Posted: December 8, 2012 in celebrities, music, news

A sad day to remember…

Post published: 08/12/2011.

And as the flames climbed high into the night
To light the sacrificial rite
I saw Satan laughing with delight
The day the music died…
A fragment of the song “American Pie”, by Don McLean

JOHN LENNON
9 October 1940 – 8 December 1980

John Lennon was an English musician who gained worldwide fame as one of the founders of The Beatles, for his subsequent solo career, and for his political activism and pacifism. He was shot by Mark David Chapman at the entrance of the building where he lived, The Dakota, in New York City, on Monday, 8 December 1980; Lennon had just returned from Record Plant Studio with his wife, Yoko Ono.

Lennon was pronounced dead on arrival at St. Luke’s-Roosevelt Hospital Center, where it was stated that nobody could have lived for more than a few minutes after sustaining such injuries. Shortly after local news stations reported Lennon’s death, crowds gathered at Roosevelt Hospital and in front of The Dakota. He was cremated on 10 December 1980, at the Ferncliff Cemetery in Hartsdale, New York; the ashes were given to Ono, who chose not to hold a funeral for him.

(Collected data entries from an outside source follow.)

/-- The pages that a command's full-key checks or its ordered-index nodes needed have been read: it goes on (R172, R180). -/
def State.goOn (s : State) (c : Cmd) : State :=
  match c.entry.opcode with
  | 0x01 => s.putGate c
  | 0x02 => s.getKey c
  | 0x03 => s.deleteGate c
  | 0x04 => s.existsKey c
  | 0x07 => s.mget c
  | 0x06 => s.listKeys c
  | 0x08 => s.openGate c
  | _ => s

/-- LIST (R95). -/
def execList (cp : Fin 8) (s : State) : Host.Outcome State Fault Refusal :=
  .next (s.runFront cp.val 0x06 fun s c => if s.lacksPayload c then s else s.checked c State.listKeys)

-- FLUSH.

/-- Whether a command is a write a FLUSH covers: PUT, final PUT_PART, DELETE, DISCARD_RANGE (R69). -/
def Cmd.flushable (c : Cmd) : Bool :=
  isWrite c.entry.opcode && (c.entry.opcode != 0x08 || c.entry.isFinal) && c.src != .mirror

/-- FLUSH past the common checks: it records its scope and waits apart from the mailbox (R69, R101). -/
def State.flush (s : State) (c : Cmd) : State :=
  let scope := fun ks => c.entry.ks == 0xFF || ks == c.entry.ks
  let waiting := (s.cmds.filter fun x => decide (x.adm < c.adm) && x.flushable && x.undecided && scope x.entry.ks).map fun x => x.adm
  let held := (s.land.recs.filter fun r => !r.wt && !r.superseded && r.src != .mirror && decide (r.adm < c.adm) && scope r.ks &&
    (r.st == .visible || r.st == .draining)).map fun r => r.adm
  let acks := (s.mir.sendq.filter fun m => m.live && m.final && decide (m.adm < c.adm) && scope m.ks &&
    decide (s.mir.lapplied ≤ m.lseq) && s.policyAt m.ks m.adm == .sync).map fun m => m.adm
  if waiting.isEmpty && held.isEmpty && acks.isEmpty then s.ok c 0 0
  else ((s.leave c.adm fun c => { c with st := .flushing }).setKv fun k =>
    { k with flushes := k.flushes ++ [{ adm := c.adm, covered := waiting ++ held, acks := acks }] }).pumpDrain

/-- FLUSH (R101). -/
def execFlush (cp : Fin 8) (s : State) : Host.Outcome State Fault Refusal :=
  .next (s.runFront cp.val 0x09 fun s c => s.checked c State.flush)

/-- FLUSH_DONE: every write a FLUSH covers is done (R69). -/
def execFlushDone (adm : Nat) (s : State) : Host.Outcome State Fault Refusal :=
  .next (match s.cmd? adm, s.kv.flushes.find? fun f => f.adm == adm with
    | some c, some f =>
      if s.running && f.covered.isEmpty && f.acks.isEmpty then
        (s.setKv fun k => { k with flushes := k.flushes.filter fun x => x.adm != adm }).ok c 0 0
      else s
    | _, _ => s)

-- Cancelling: ABORT, service resets, ending queue pairs.

/-- Whether a command is before its commit point (R90). -/
def Cmd.cancellable (c : Cmd) : Bool :=
  !commitAtAdmission c.entry.opcode &&
    match c.st with
    | .posted | .waiting _ | .filling | .staged | .reading | .checking | .flushing | .signWait _ => true
    | _ => false

/-- Release what a command holds (R103): its record, its reads, its FLUSH, its place among the ATTESTs. A final part leaves
its assembly as if it had never been sent (R55). -/
def State.releaseHeld (s : State) (c : Cmd) : State :=
  let s : State := match c.rec_ with
    | none => s
    | some id =>
      match s.kv.assemblies.find? fun (a : Assembly) => a.rec_ == id with
      | some a =>
        if a.openAdm = c.adm then s.discardAsm a.id
        else (s.unplace id).setRec id fun r =>
          { r with val := r.val.take a.got, st := .filling, adm := a.openAdm, job := none, place := none }
      | none => s.cancelRec id
  let s := s.stopMove c.adm
  let s := s.setFlash fun f => { f with reads := f.reads.filterMap (fun (r : ReadOp) =>
    if r.serves c.adm then (if r.issued = 0 then none else some { r with why := .none_, pages := r.issued }) else some r) }
  let s := if c.entry.opcode = 0x38 then s.returnFor (.signing c.adm) else s
  let s := s.setSec fun x => { x with attestQ := x.attestQ.filter fun a => a != c.adm }
  s.setKv fun k => { k with flushes := k.flushes.filter fun f => f.adm != c.adm }

/-- Cancel a command before its commit point: it completes with ST_ABORTED (R103). -/
def State.cancel (s : State) (c : Cmd) : State := (s.releaseHeld c).fail c stAborted

/-- The completions of a source that have not been written (R157). -/
def State.unwritten (s : State) (src : Source) : List Completion :=
  match src with
  | .ferry u => ((s.tr.qps.find? fun q => q.uid == u).map fun q => q.cplWait).getD []
  | _ => []

/-- The assembly of a non-final part that a completion answers. -/
def State.partOf (s : State) (k : Completion) : Option Assembly := k.part.bind fun x => s.kv.assemblies.find? fun a => a.rec_ == x.1 && s.asmOpen a

/-- Whether a completion that is not written yet can still be cancelled: its writing is the commit point (R90), and the assembly of a
non-final part is still open. -/
def State.early (s : State) (k : Completion) : Bool := k.early && (k.part.isNone || (s.partOf k).isSome)

/-- A non-final part was never sent: its assembly stands as before it, and is discarded with its opening part (R55). -/
def State.undoPart (s : State) (k : Completion) : State :=
  match k.part, s.partOf k with
  | some (_, at_), some a =>
    if at_ = 0 then s.discardAsm a.id
    else (s.setKv fun kv => { kv with assemblies := kv.assemblies.map fun x => if x.id = a.id then { x with got := at_ } else x }).setRec a.rec_
      fun r => { r with val := r.val.take at_ }
  | _, _ => s

/-- A completion that becomes one with ST_ABORTED and no results (R86, R103). -/
def Completion.abort_ (k : Completion) : Completion :=
  { k with status := stAborted, result0 := 0, result1 := 0, early := false, part := none }

/-- Cancel the command of an unwritten completion of a queue pair. -/
def State.cancelUnwritten (s : State) (uid : Nat) (k : Completion) : State :=
  (s.undoPart k).setTr fun t => { t with qps := t.qps.map fun q =>
    if q.uid = uid then { q with cplWait := q.cplWait.map fun x => if x.adm = k.adm then x.abort_ else x } else q }

/-- Cancel every command of a queue pair whose completion is not written and whose commit point is its writing (R105, R162). -/
def State.cancelEarly (s : State) (uid : Nat) : State :=
  ((s.unwritten (.ferry uid)).filter fun k => s.early k).foldl (fun s k => s.cancelUnwritten uid k) s

/-- Decide an ABORT at one instant (R102, R103). A Ferry command whose completion is not written is still outstanding (R157). -/
def State.decideAbort (s : State) (c : Cmd) : State :=
  let tag := BitVec.ofNat 16 (c.entry.arg 40 2)
  let mine := s.cmds.filter fun x => x.src == c.src && x.entry.tag == tag && decide (x.adm < c.adm)
  let cpl := (s.unwritten c.src).filter fun k => k.tag == tag && decide (k.adm < c.adm)
  if tag = c.entry.tag || mine.any (fun x => x.entry.opcode == 0x0A) || cpl.any (fun k => k.abort) then s.fail c stInvalid
  else
    match mine.head?, cpl.head?, c.src with
    | some t, _, _ => if t.cancellable then (s.cancel t).ok c 0 0 else s.fail c stAlreadyDone
    | none, some k, .ferry u => if s.early k then (s.cancelUnwritten u k).ok c 0 0 else s.fail c stAlreadyDone
    | none, _, _ => s.fail c stAlreadyDone

/-- ABORT (R102-R104, R233): not ordered with the commands of the mailboxes. -/
def execAbort (adm : Nat) (s : State) : Host.Outcome State Fault Refusal :=
  .next (match s.cmd? adm with
    | some c => if c.entry.opcode == 0x0A && c.st == .posted && s.running && s.pwr.ps == 0 then s.checked c State.decideAbort else s
    | none => s)

-- Waiting writes and assemblies.

/-- WRITE_WAIT_RESUME: a waiting write tries its gate again (R26, R75 check 9). -/
def execWriteWaitResume (adm : Nat) (s : State) : Host.Outcome State Fault Refusal :=
  .next (match s.cmd? adm with
    | some c =>
      match c.st with
      | .waiting _ =>
        if !s.running then s
        else
          match c.entry.opcode with
          | 0x01 => s.putGate c
          | 0x08 => s.openGate c
          | 0x03 => s.deleteGate c
          | 0x05 => s.discardGate c
          | _ => s
      | _ => s
    | none => s)

/-- WRITE_WAIT_TIMEOUT: a write that has waited 100 ms at check 9 completes with ST_BUSY (R75); EV_INDEX_STASH_FULL when the
stash was full for its new key (R177). A replicated write waits without limit (R306). -/
def execWriteWaitTimeout (adm : Nat) (s : State) : Host.Outcome State Fault Refusal :=
  .next (match s.cmd? adm with
    | some c =>
      if s.waitedOut c && s.running && c.src != .mirror then
        let stash := (c.entry.opcode == 0x01 || c.entry.opcode == 0x08) && s.stashFull && (s.lookup c.entry.ks c.key).isNone
        let s := if stash then s.logEv evIndexStashFull uPrism c.entry.ks 0 else s
        s.fail c stBusy
      else s
    | none => s)

/-- ASSEMBLY_EXPIRY: an open assembly that has received no part for 30 s is discarded (R55). -/
def execAssemblyExpiry (asm : Nat) (s : State) : Host.Outcome State Fault Refusal :=
  .next (match s.kv.assemblies.find? fun a => a.id == asm with
    | some a => if s.past a.lastPart (30 * oneSec) && s.asmOpen a then s.discardAsm asm else s
    | none => s)

end Sys2Proof.Machine
end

Photo of John Lennon signing a copy of his Double Fantasy album for Mark David Chapman, taken by Paul Goresh, 8 December, 1980.

Read more about the dead of John Lennon at Wikipedia.
Read more about John Lennon at Wikipedia.
Official site: http://www.johnlennon.com/

WATCHING THE WHEELS
JOHN LENNON

People say I’m crazy doing what I’m doing,
Well they give me all kinds of warnings to save me from ruin,
When I say that I’m o.k. they look at me kind of strange,
Surely your not happy now you no longer play the game,

People say I’m lazy dreaming my life away,
Well they give me all kinds of advice designed to enlighten me,
When I tell that I’m doing Fine watching shadows on the wall,
Don’t you miss the big time boy you’re no longer on the ball?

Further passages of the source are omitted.